[Collected data]
theorem Keeps.shiftBy {c : CoreId} {rd ra : SReg} {amount : Nat} {f : W64 → Nat → W64} {s0 s : State}  (hK : Keeps s0 s) : Keeps s0 (shiftBy c rd ra amount f s) := by
  unfold Sys2Proof.Machine.shiftBy
  repeat' (first
    | with_reducible assumption
    | exact fun _ hx => hx
    | exact fun _ => rfl
    | with_reducible apply Keeps.parcel
    | with_reducible apply Keeps.ite_
    | with_reducible apply CoreOk.setS
    | with_reducible apply Keeps.takeFree_get
    | refine Keeps.takeFree_eq (by with_reducible assumption) ?_
    | split
    | (refine Keeps.lit ?_ rfl rfl id id id id id; first | with_reducible assumption | with_reducible apply Keeps.parcel | with_reducible apply Keeps.ite_ | with_reducible apply CoreOk.setS | with_reducible apply Keeps.takeFree_get | refine Keeps.takeFree_eq (by with_reducible assumption) ?_ | split)
    | assumption
    | intro _
    | dsimp only)

theorem Keeps.branchTo {c : CoreId} {a : Nat} {s0 s : State}  (hK : Keeps s0 s) : Keeps s0 (branchTo c a s) := by
  unfold Sys2Proof.Machine.branchTo
  repeat' (first
    | with_reducible assumption
    | exact fun _ hx => hx
    | exact fun _ => rfl
    | with_reducible apply Keeps.setPc
    | with_reducible apply Keeps.illegal
    | with_reducible apply Keeps.ite_
    | split
    | (refine Keeps.lit ?_ rfl rfl id id id id id; first | with_reducible assumption | with_reducible apply Keeps.setPc | with_reducible apply Keeps.illegal | with_reducible apply Keeps.ite_ | split)
    | assumption
    | intro _
    | dsimp only)

theorem Keeps.branch {c : CoreId} {t : Core → Bool} {a : Nat} {s0 s : State}  (hK : Keeps s0 s) : Keeps s0 (branch c t a s) := by
  unfold Sys2Proof.Machine.branch
  repeat' (first
    | with_reducible assumption
    | exact fun _ hx => hx
    | exact fun _ => rfl
    | with_reducible apply Keeps.branchTo
    | with_reducible apply Keeps.setPc
    | with_reducible apply Keeps.ite_
    | split
    | (refine Keeps.lit ?_ rfl rfl id id id id id; first | with_reducible assumption | with_reducible apply Keeps.branchTo | with_reducible apply Keeps.setPc | with_reducible apply Keeps.ite_ | split)
    | assumption
    | intro _
    | dsimp only)

theorem Keeps.execNop {c : CoreId} {s0 s tK : State} (eK : execNop c s = .next tK) (hK : Keeps s0 s) : Keeps s0 tK := by
  unfold Sys2Proof.Machine.execNop at eK
  cases eK
  repeat' (first
    | with_reducible assumption
    | exact fun _ hx => hx
    | exact fun _ => rfl
    | with_reducible apply Keeps.parcel
    | with_reducible apply Keeps.ite_
    | split
    | (refine Keeps.lit ?_ rfl rfl id id id id id; first | with_reducible assumption | with_reducible apply Keeps.parcel | with_reducible apply Keeps.ite_ | split)
    | assumption
    | intro _
    | dsimp only)

theorem Keeps.execAdd {c : CoreId} {rd ra rb : SReg} {s0 s tK : State} (eK : execAdd c rd ra rb s = .next tK) (hK : Keeps s0 s) : Keeps s0 tK := by
  unfold Sys2Proof.Machine.execAdd at eK
  cases eK
  repeat' (first
    | with_reducible assumption
    | exact fun _ hx => hx
    | exact fun _ => rfl
    | with_reducible apply Keeps.arith
    | with_reducible apply Keeps.ite_
    | split
    | (refine Keeps.lit ?_ rfl rfl id id id id id; first | with_reducible assumption | with_reducible apply Keeps.arith | with_reducible apply Keeps.ite_ | split)
    | assumption
    | intro _
    | dsimp only)

theorem Keeps.execSub {c : CoreId} {rd ra rb : SReg} {s0 s tK : State} (eK : execSub c rd ra rb s = .next tK) (hK : Keeps s0 s) : Keeps s0 tK := by
  unfold Sys2Proof.Machine.execSub at eK
  cases eK
  repeat' (first
    | with_reducible assumption
    | exact fun _ hx => hx
    | exact fun _ => rfl
    | with_reducible apply Keeps.arith
    | with_reducible apply Keeps.ite_
    | split
    | (refine Keeps.lit ?_ rfl rfl id id id id id; first | with_reducible assumption | with_reducible apply Keeps.arith | with_reducible apply Keeps.ite_ | split)
    | assumption
    | intro _
    | dsimp only)
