-- ==== Sys2Proof/Laws/KeepsIssue.lean ====
section
/-! SUPPORT. What the operations of Machine/Issue.lean keep: the queue, the modes and the canonical stores. -/

set_option linter.unusedTactic false
set_option linter.unreachableTactic false

namespace Sys2Proof.Machine

theorem Keeps.nextLine {c : CoreId} {s0 s : State}  (hK : Keeps s0 s) : Keeps s0 (nextLine c s) := by
  unfold Sys2Proof.Machine.nextLine
  repeat' (first
    | with_reducible assumption
    | exact fun _ hx => hx
    | exact fun _ => rfl
    | with_reducible apply Keeps.setPc
    | with_reducible apply Keeps.ite_
    | split
    | (refine Keeps.lit ?_ rfl rfl id id id id id; first | with_reducible assumption | with_reducible apply Keeps.setPc | with_reducible apply Keeps.ite_ | split)
    | assumption
    | intro _
    | dsimp only)

theorem Keeps.holdAt {c : CoreId} {h : Hold} {s0 s : State}  (hK : Keeps s0 s) : Keeps s0 (holdAt c h s) := by
  unfold Sys2Proof.Machine.holdAt
  repeat' (first
    | with_reducible assumption
    | exact fun _ hx => hx
    | exact fun _ => rfl
    | with_reducible apply Keeps.updCore
    | with_reducible apply Keeps.ite_
    | split
    | (refine Keeps.lit ?_ rfl rfl id id id id id; first | with_reducible assumption | with_reducible apply Keeps.updCore | with_reducible apply Keeps.ite_ | split)
    | assumption
    | intro _
    | dsimp only)

theorem Keeps.issue {c : CoreId} {h : TileHdr} {full : Core → Bool} {go : State → State} {s0 s : State} (hgo : ∀ u, Keeps s0 u → Keeps s0 (go u)) (hK : Keeps s0 s) : Keeps s0 (issue c h full go s) := by
  unfold Sys2Proof.Machine.issue
  repeat' (first
    | with_reducible assumption
    | exact hgo _ hK
    | exact fun _ hx => hx
    | exact fun _ => rfl
    | with_reducible apply Keeps.nextLine
    | with_reducible apply Keeps.meetCkptOf
    | with_reducible apply Keeps.holdAt
    | with_reducible apply Keeps.ite_
    | split
    | (refine Keeps.lit ?_ rfl rfl id id id id id; first | with_reducible assumption | exact hgo _ hK | with_reducible apply Keeps.nextLine | with_reducible apply Keeps.meetCkptOf | with_reducible apply Keeps.holdAt | with_reducible apply Keeps.ite_ | split)
    | assumption
    | intro _
    | dsimp only)

theorem Keeps.takeId_get {c : CoreId} {s0 s : State} (hK : Keeps s0 s) : Keeps s0 (takeId c s).2 := by
  unfold Sys2Proof.Machine.takeId
  try dsimp only
  repeat' (first
    | with_reducible assumption
    | exact fun _ hx => hx
    | exact fun _ => rfl
    | with_reducible apply Keeps.updCore
    | with_reducible apply Keeps.ite_
    | split
    | (refine Keeps.lit ?_ rfl rfl id id id id id; first | with_reducible assumption | with_reducible apply Keeps.updCore | with_reducible apply Keeps.ite_ | split)
    | assumption
    | intro _
    | dsimp only)

theorem Keeps.takeId_eq {c : CoreId} {s0 s tK : State} {aK : Nat} (eK : takeId c s = (aK, tK)) (hK : Keeps s0 s) : Keeps s0 tK := by
  have hR := Keeps.takeId_get (c := c) hK
  rw [eK] at hR
  exact hR

theorem Keeps.scqPump {c : CoreId} {s0 s : State}  (hK : Keeps s0 s) : Keeps s0 (scqPump c s) := by
  unfold Sys2Proof.Machine.scqPump
  repeat' (first
    | with_reducible assumption
    | exact fun _ hx => hx
    | exact fun _ => rfl
    | with_reducible apply Keeps.armUnit
    | with_reducible apply Keeps.updCore
    | with_reducible apply Keeps.ite_
    | split
    | (refine Keeps.lit ?_ rfl rfl id id id id id; first | with_reducible assumption | with_reducible apply Keeps.armUnit | with_reducible apply Keeps.updCore | with_reducible apply Keeps.ite_ | split)
    | assumption
    | intro _
    | dsimp only)

theorem Keeps.updRail {p : PartId} {k : Nat} {f : Rail → Rail} {s0 s : State}  (hK : Keeps s0 s) : Keeps s0 (updRail p k f s) := by
  unfold Sys2Proof.Machine.updRail
  repeat' (first
    | with_reducible assumption
    | exact fun _ hx => hx
    | exact fun _ => rfl
    | with_reducible apply Keeps.updPart
    | with_reducible apply Keeps.ite_
    | split
    | (refine Keeps.lit ?_ rfl rfl id id id id id; first | with_reducible assumption | with_reducible apply Keeps.updPart | with_reducible apply Keeps.ite_ | split)
    | assumption
    | intro _
    | dsimp only)

theorem Keeps.readyRails {p : PartId} {c : CoreId} {s0 s : State}  (hK : Keeps s0 s) : Keeps s0 (readyRails p c s) := by
  unfold Sys2Proof.Machine.readyRails
  repeat' (first
    | with_reducible assumption
    | exact fun _ hx => hx
    | exact fun _ => rfl
    | with_reducible apply Keeps.updPart
    | with_reducible apply Keeps.ite_
    | split
    | (refine Keeps.lit ?_ rfl rfl id id id id id; first | with_reducible assumption | with_reducible apply Keeps.updPart | with_reducible apply Keeps.ite_ | split)
    | assumption
    | intro _
    | dsimp only)

theorem Keeps.trqPump {c : CoreId} {s0 s : State}  (hK : Keeps s0 s) : Keeps s0 (trqPump c s) := by
  unfold Sys2Proof.Machine.trqPump
  repeat' (first
    | with_reducible assumption
    | exact fun _ hx => hx
    | exact fun _ => rfl
    | with_reducible apply Keeps.updCore
    | with_reducible apply Keeps.illegal
    | with_reducible apply Keeps.updRail
    | with_reducible apply Keeps.transferFault
    | with_reducible apply Keeps.ite_
    | with_reducible apply CoreOk.setH
    | split
    | (refine Keeps.lit ?_ rfl rfl id id id id id; first | with_reducible assumption | with_reducible apply Keeps.updCore | with_reducible apply Keeps.illegal | with_reducible apply Keeps.updRail | with_reducible apply Keeps.transferFault | with_reducible apply Keeps.ite_ | with_reducible apply CoreOk.setH | split)
    | assumption
    | intro _
    | dsimp only)

theorem Keeps.railPump {p : PartId} {s0 s : State}  (hK : Keeps s0 s) : Keeps s0 (railPump p s) := by
  unfold Sys2Proof.Machine.railPump
  repeat' (first
    | with_reducible assumption
    | exact fun _ hx => hx
    | exact fun _ => rfl
    | with_reducible refine Keeps.forAll (fun _ _ _ => ?_) ?_
    | with_reducible apply Keeps.trqPump
    | with_reducible apply Keeps.ite_
    | split
    | (refine Keeps.lit ?_ rfl rfl id id id id id; first | with_reducible assumption | with_reducible refine Keeps.forAll (fun _ _ _ => ?_) ?_ | with_reducible apply Keeps.trqPump | with_reducible apply Keeps.ite_ | split)
    | assumption
    | intro _
    | dsimp only)

end Sys2Proof.Machine
end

* **ABOUT THIS EXERCISE**
Go line by line through the data and copy any that contain "meetCkptOf".

* **EXPECTED ANSWER**
    | with_reducible apply Keeps.meetCkptOf
    | (refine Keeps.lit ?_ rfl rfl id id id id id; first | with_reducible assumption | exact hgo _ hK | with_reducible apply Keeps.nextLine | with_reducible apply Keeps.meetCkptOf | with_reducible apply Keeps.holdAt | with_reducible apply Keeps.ite_ | split)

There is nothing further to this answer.